-- ==== Sys2Proof/Machine/HexText.lean ====
section
/-! DEFINITION. The text form of a digest: the formatter of 43_digest.md R191 and the grammar of R192. -/

namespace Sys2Proof.Machine

/-- The upper-case ASCII digit of a nibble (R191). -/
def hexDigit (nib : BitVec 4) : Byte :=
  if nib.toNat < 10 then BitVec.ofNat 8 (0x30 + nib.toNat) else BitVec.ofNat 8 (0x41 + (nib.toNat - 10))

/-- The 32 characters of a digest, first digit first: character `i` is the digit of bits [127-4i : 124-4i] (R191). -/
def hexText (d : Digest) : List Byte :=
  (List.range 32).map fun i => hexDigit ((d.1 ++ d.2).extractLsb' (124 - 4 * i) 4)

/-- `HEX0`–`HEX3`: character `i` is byte `i mod 8` of `HEX(i div 8)` (R191, 10_state.md R36). -/
def hexWords (d : Digest) : Vector Word 4 :=
  Vector.ofFn fun k => le64 (slice (hexText d) (8 * k.val) (8 * k.val + 8))

/-- The set `WS` (R192). -/
def isSpace (b : Byte) : Bool :=
  b == 0x09 || b == 0x0A || b == 0x0B || b == 0x0C || b == 0x0D || b == 0x20

/-- The value of a byte of the set `HD`, in either case; none for any other byte (R192). -/
def digitValue (b : Byte) : Option (BitVec 4) :=
  if 0x30 ≤ b.toNat ∧ b.toNat ≤ 0x39 then some (BitVec.ofNat 4 (b.toNat - 0x30))
  else if 0x61 ≤ b.toNat ∧ b.toNat ≤ 0x66 then some (BitVec.ofNat 4 (b.toNat - 0x61 + 10))
  else if 0x41 ≤ b.toNat ∧ b.toNat ≤ 0x46 then some (BitVec.ofNat 4 (b.toNat - 0x41 + 10))
  else none

/-- Skip leading whitespace (R192). -/
def skipSpace : List Byte → List Byte
  | [] => []
  | b :: t => if isSpace b then skipSpace t else b :: t

/-- Take off one `0x` or `0X`, which a digit must follow at once; none when it is followed by anything else (R192). -/
def dropMarker : List Byte → Option (List Byte)
  | z :: x :: t =>
    if z = 0x30 ∧ (x = 0x78 ∨ x = 0x58) then
      match t with
      | [] => none
      | b :: _ => if (digitValue b).isSome then some t else none
    else some (z :: x :: t)
  | t => some t

/-- The digit values in text order, whitespace skipped; none at any other byte (R192). -/
def digitsOf : List Byte → Option (List (BitVec 4))
  | [] => some []
  | b :: t =>
    if isSpace b then digitsOf t
    else match digitValue b, digitsOf t with
      | some d, some ds => some (d :: ds)
      | _, _ => none

/-- The 128-bit value of digits, the first most significant (R192). -/
def valueOf (ds : List (BitVec 4)) : BitVec 128 := ds.foldl (fun v d => (v <<< 4) ||| d.setWidth 128) 0

/-- `ParseText(t)` (R192): none is `FAIL`. -/
def parseText (t : List Byte) : Option Digest :=
  match (dropMarker (skipSpace t)).bind digitsOf with
  | none => none
  | some ds =>
    if ds.length = 32 then some ((valueOf ds).extractLsb' 64 64, (valueOf ds).extractLsb' 0 64) else none

end Sys2Proof.Machine
end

- [Task] Using the listing above, copy exactly the line that contains "def digitValue (b", the line that contains "def skipSpace : List Byte → List Byte", and each line that falls between them.

- [Written response]
def digitValue (b : Byte) : Option (BitVec 4) :=
  if 0x30 ≤ b.toNat ∧ b.toNat ≤ 0x39 then some (BitVec.ofNat 4 (b.toNat - 0x30))
  else if 0x61 ≤ b.toNat ∧ b.toNat ≤ 0x66 then some (BitVec.ofNat 4 (b.toNat - 0x61 + 10))
  else if 0x41 ≤ b.toNat ∧ b.toNat ≤ 0x46 then some (BitVec.ofNat 4 (b.toNat - 0x41 + 10))
  else none

/-- Skip leading whitespace (R192). -/
def skipSpace : List Byte → List Byte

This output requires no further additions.